[Stored data entries]
/-- TIME: an offset below 1 ms is ignored; one that keeps the day's adjustments within 2 s is slewed; a larger one is refused.
After a lost clock it is applied in full (R316, R317). -/
def execTime (utc : W64) (s : State) : Out :=
  let p := s.pod
  let off : Int := (utc.toNat : Int) - p.clock
  let us := off / 1000
  if !p.powered then .next s
  else if p.lost then
    let s := s.setObjI Obj.clockLastAdjustUs us
    .next { s with pod := podFlag 4 (podFlag 3 (podLog 1 (offsetBytes off) { p with clock := utc.toNat, lost := false, slew := 0, refusing := false })) }
  else if off.natAbs < 1000000 then .next s
  else if adjusted p + off.natAbs ≤ 2000000000 then
    let s := s.setObjI Obj.clockLastAdjustUs us
    let p := if p.refusing then podFlag 4 p else p
    .next { s with pod := podFlag 3 (podLog 1 (offsetBytes off) { p with
      slew := off, refusing := false
      adjusts := p.adjusts.filter (fun a => decide (p.clock < a.1 + 86400000000000)) ++ [(p.clock, off.natAbs)] }) }
  else
    let s := s.count Obj.clockRefusals 1
    .next { s with pod := podFlag 4 (podLog 2 (offsetBytes off) { s.pod with refusing := true }) }

/-! Seal (R318). -/

/-- COVER_OPEN: logged, counted, and flagged on every record it overlaps (R318). -/
def execCoverOpen (s : State) : Out :=
  if s.pod.coverOpen then .next s
  else
    let s := s.count Obj.tamperCount 1
    .next { s with pod := podFlag 1 (podLog 3 [] { s.pod with coverOpen := true, verified := false, resealed := false, sealSt := 1 }) }

/-- COVER_CLOSE: after an accepted run with the cover open the seal reads 0 from the next power-up; otherwise it reads closed
and not verified (R318). -/
def execCoverClose (s : State) : Out :=
  if !s.pod.coverOpen then .next s
  else if s.pod.verified then
    .next { s with pod := podFlag 1 <| podLog 4 [] { s.pod with
      coverOpen := false, resealed := true, verified := false, calRun := 0 } }
  else .next { s with pod := podFlag 1 <| podLog 4 [] { s.pod with coverOpen := false, sealSt := 2, calRun := 0 } }

/-! Calibration and verification (R319, R320). -/

/-- CAL_RUN_CALIBRATE: 1 is written to `cal_run` on the calibration interface, with the seal open (R319). -/
def execCalRunCalibrate (s : State) : Out :=
  if s.pod.coverOpen ∧ s.pod.powered ∧ s.pod.calRun = 0 then .next { s with pod := { s.pod with calRun := 1 } } else .next s

/-- CAL_RUN_VERIFY: 2 is written to `cal_run` on the calibration interface, with the seal open (R320). -/
def execCalRunVerify (s : State) : Out :=
  if s.pod.coverOpen ∧ s.pod.powered ∧ s.pod.calRun = 0 then .next { s with pod := { s.pod with calRun := 2 } } else .next s

/-- Set temperatures of the correction sets, 0.1 °C (R319). -/
def podSets : List Int := [100, 250, 400, 550, 700]

/-- Board within 3 °C of a set temperature (R319). -/
def nearSet (temp : Int) : Bool := podSets.any (fun t => decide ((temp - t).natAbs ≤ 30))

/-- Two runs agree within 0.05 % at every point with a current; errors there are in 0.001 % (R319). -/
def runsAgree (a b : List Int) : Bool := ((a.zip b).drop 1).all (fun x => decide ((x.1 - x.2).natAbs ≤ 50))

/-- Result code of a run: the voltage reference lies within 370 to 390 V, the current source is in its range, the board is at the
temperature of a set, and the two runs agree (R319, R320). -/
def runCode (ref : RunReference) (temp : Int) (first repeated : List Int) : Nat :=
  if ref.mv < 370000 ∨ 390000 < ref.mv ∨ !ref.ok ∨ !nearSet temp then 0x1802 else if !runsAgree first repeated then 0x1801 else 0

/-- Index of the set at or below a board temperature between 10 and 70 °C (R319). -/
def setBelow (temp : Int) : Nat := ((temp - 100) / 150).toNat

/-- Corrections at a board temperature, interpolated between the bracketing sets (R319). -/
def correctionAt (cal : List (List Int)) (temp : Int) : List Int :=
  if temp ≤ 100 then cal.getD 0 []
  else if 700 ≤ temp then cal.getD 4 []
  else
    let i := setBelow temp
    ((cal.getD i []).zip (cal.getD (i + 1) [])).map (fun x => x.1 + (x.2 - x.1) * (temp - podSets.getD i 0) / 150)

/-- A set with the errors measured added. -/
def addErrors (err : List Int) (x : List Int) : List Int := (x.zip err).map (fun p => p.1 + p.2)

/-- The measured errors are added to both bracketing sets, or to the end set (R319). -/
def correctSets (cal : List (List Int)) (temp : Int) (err : List Int) : List (List Int) :=
  if temp ≤ 100 then lset 0 (addErrors err (cal.getD 0 [])) cal
  else if 700 ≤ temp then lset 4 (addErrors err (cal.getD 4 [])) cal
  else
    let i := setBelow temp
    lset (i + 1) (addErrors err (cal.getD (i + 1) [])) (lset i (addErrors err (cal.getD i [])) cal)

/-- Error measured at each point: the mean of the two runs. -/
def measuredErrors (first repeated : List Int) : List Int := (first.zip repeated).map (fun x => (x.1 + x.2) / 2)

/-- CAL_RUN_DONE: a refused run changes nothing; an accepted one adds the errors measured (0.001 %, at the four points) to
its sets, in force together from the next second of integration (R319). -/
def execCalRunDone (ref : RunReference) (temp : Int) (first repeated : List Int) (s : State) : Out :=
  if s.pod.calRun ≠ 1 then .next s
  else
    let code := runCode ref temp first repeated
    let s := s.setObj Obj.calResult code
    let s := { s with pod := { s.pod with calRun := 0 } }
    if code ≠ 0 then .next s
    else
      let err := measuredErrors first repeated
      let cal := correctSets (s.pod.newCal.getD s.pod.cal) temp err
      let worst : Nat := ((first ++ repeated).zip (err ++ err)).foldl (fun m x => max m (x.1 - x.2).natAbs) 0
      let s := ((s.setObj Obj.calResidual worst).setObj Obj.calLastUtcNs s.pod.clock).count Obj.calCount 1
      .next { s with pod := podLog 5 (leBytes 2 worst) { s.pod with newCal := some cal, verified := s.pod.coverOpen } }

/-- Limit of point i (R307, R320): 10 mW at 0 A; in 0.001 %, 1 % at 0.050 A, which is below 20 W, and 0.5 % at the others. -/
def pointLimit (i : Nat) : Nat := [10, 1000, 500, 500].getD i 500

/-- An error as a fraction of its point's limit, 0.1 % each (R320). -/
def limitFraction (i : Nat) (x : Int) : Nat := x.natAbs * 1000 / pointLimit i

Your instructions: Would you retype the lines above from the one with "let s := s.count Obj.tamperCount 1" down to the one with "def runCode (ref", word for word, both ends included and no other lines?

Solution to this problem:
    let s := s.count Obj.tamperCount 1
    .next { s with pod := podFlag 1 (podLog 3 [] { s.pod with coverOpen := true, verified := false, resealed := false, sealSt := 1 }) }

/-- COVER_CLOSE: after an accepted run with the cover open the seal reads 0 from the next power-up; otherwise it reads closed
and not verified (R318). -/
def execCoverClose (s : State) : Out :=
  if !s.pod.coverOpen then .next s
  else if s.pod.verified then
    .next { s with pod := podFlag 1 <| podLog 4 [] { s.pod with
      coverOpen := false, resealed := true, verified := false, calRun := 0 } }
  else .next { s with pod := podFlag 1 <| podLog 4 [] { s.pod with coverOpen := false, sealSt := 2, calRun := 0 } }

/-! Calibration and verification (R319, R320). -/

/-- CAL_RUN_CALIBRATE: 1 is written to `cal_run` on the calibration interface, with the seal open (R319). -/
def execCalRunCalibrate (s : State) : Out :=
  if s.pod.coverOpen ∧ s.pod.powered ∧ s.pod.calRun = 0 then .next { s with pod := { s.pod with calRun := 1 } } else .next s

/-- CAL_RUN_VERIFY: 2 is written to `cal_run` on the calibration interface, with the seal open (R320). -/
def execCalRunVerify (s : State) : Out :=
  if s.pod.coverOpen ∧ s.pod.powered ∧ s.pod.calRun = 0 then .next { s with pod := { s.pod with calRun := 2 } } else .next s

/-- Set temperatures of the correction sets, 0.1 °C (R319). -/
def podSets : List Int := [100, 250, 400, 550, 700]

/-- Board within 3 °C of a set temperature (R319). -/
def nearSet (temp : Int) : Bool := podSets.any (fun t => decide ((temp - t).natAbs ≤ 30))

/-- Two runs agree within 0.05 % at every point with a current; errors there are in 0.001 % (R319). -/
def runsAgree (a b : List Int) : Bool := ((a.zip b).drop 1).all (fun x => decide ((x.1 - x.2).natAbs ≤ 50))

/-- Result code of a run: the voltage reference lies within 370 to 390 V, the current source is in its range, the board is at the
temperature of a set, and the two runs agree (R319, R320). -/
def runCode (ref : RunReference) (temp : Int) (first repeated : List Int) : Nat :=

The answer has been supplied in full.